И вот Альбанов с матросами стоят в лощинке и смотрят, как Брусилов выковыривает лыжной палкой из снега какой-то предмет, состоящий из нескольких кусков меди, медных же или бронзовых побрякушек и цветных лоскутков.
— Тьфу, и чего они там копают?! — досадливо произносит за спиной штурмана гарпунер Денисов.
— Знать, надо, — отзывается его напарник Шленский. — Пособить бы! — И идет к капитану.
— Шайтан это, Вячеслав, — говорит Брусилов, очищая позванивающего уродливого человечка от снега и примерзшей земли и передавая его Шленскому. — Сгодится в коллекцию…
Зимовка обещала быть удачной. Плавнику хоть отбавляй. На всякий случай притащили его и на корабль. Невдалеке на льду выстроили бревенчатую баню.
— Эх, мужички, хорошо-то как, — поговаривал раскрасневшийся на морозе, одетый в теплое меховое пальто Георгий Львович. — Не заленились бы только. Ай, посостязаетесь? На коньках, на лыжах! Кто силищей тряхнет, одолеет всех? А? Озолочу!..
Прямо на льду поставили палатку, в ней — столик, на нем печенье, сладости, горячий шоколад — премии победителям. Кроме хозяина, медсестры, штурмана и страдающего грыжей Баева, состязались поголовно все. Шум, смех, веселье…
— А знаете, Георгий Львович, — обращается штурман к капитану. — Сегодня при очередном промере глубины лотлинь дал отклонение. Нас, кажется, понесло со льдом на север.
Хозяин весел.
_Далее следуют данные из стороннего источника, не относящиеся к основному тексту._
-- ==== Sys2Proof/Machine/DuplexCmd.lean ====
section
/-!
DEFINITION. Sys2Proof/Machine/DuplexCmd.lean: duplex operation over the pair link (R497 to R504).
-/
namespace Sys2Proof.Machine
open Sys2Proof

/-- PAIR_FRAME_SEND, R497: Each controller sends a pair frame 560 ns into each tick. -/
def execPairFrameSend (s : State) : Host.Outcome State Fault Refusal := .next (unlessFrozen plPg (pairSend) s)
/-- PAIR_FRAME_RECEIVE, R499: A valid pair frame counts toward PAIRED, gives a time measurement and drives relays. -/
def execPairFrameReceive (bytes : List Byte) (sof : BitVec 12) (s : State) : Host.Outcome State Fault Refusal :=
  .next (unlessFrozen plPg (pairReceive bytes sof.toNat) s)
/-- PAIR_LOST, R502: The fourth tick without a valid pair frame posts PAIR_LOST and enters CONTINUE or YIELD. -/
def execPairLost (s : State) : Host.Outcome State Fault Refusal := .next (unlessFrozen plPg (pairLost) s)
/-- JOIN, R500: PL_CTRL.JOIN loads ANGLE and TICKNO from the next valid pair frame. -/
def execJoin (s : State) : Host.Outcome State Fault Refusal := .next (joinWrite s)

end Sys2Proof.Machine
end

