-- ==== Sys2Proof/Machine/Dispatch.lean ====
section
/-!
DEFINITION. Sys2Proof/Machine/Dispatch.lean: every command and its meaning.
-/
namespace Sys2Proof.Machine
open Sys2Proof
Только на миг он сосредоточивается и, не глядя на Альбанова, говорит:
— Ну что ж, это мелочи — передвижка ледового поля… — И снова с интересом наблюдает, как матросы Густав Мельбард и Иоганн Параприц пытаются положить друг друга на лопатки.
Этот день, 28 октября, стал поворотным в судьбе экспедиции: корабль неудержимо понесло в дрейфе на север. Но тогда этого никто еще не знал.
На следующий день занялись баней. Банные дни были праздником. Георгий Львович любил подчеркнуть, что как истинно русский любит баню. Распарившись, он покрикивал:
— А ну-ка, кто еще потрет спину?
Спина и так уже кроваво-красная, в ссадинах и царапинах от жесткой мочалки, а ему все мало…
Но тут из-за двери доносится ожесточенный собачий лай и почти тотчас громкий крик:
— Собаки медведя гонят!
— За мной, — орет Брусилов, бросаясь к белью. — На медведя!
Многие в спешке натягивают одежду на мокрое тело. Матрос Конрад никак не может аккуратно навернуть портянки на свои ступни, чтобы надеть сапоги. Чертыхнувшись, он наконец натягивает их на босу ногу и, выбежав из баньки, хватает лыжи.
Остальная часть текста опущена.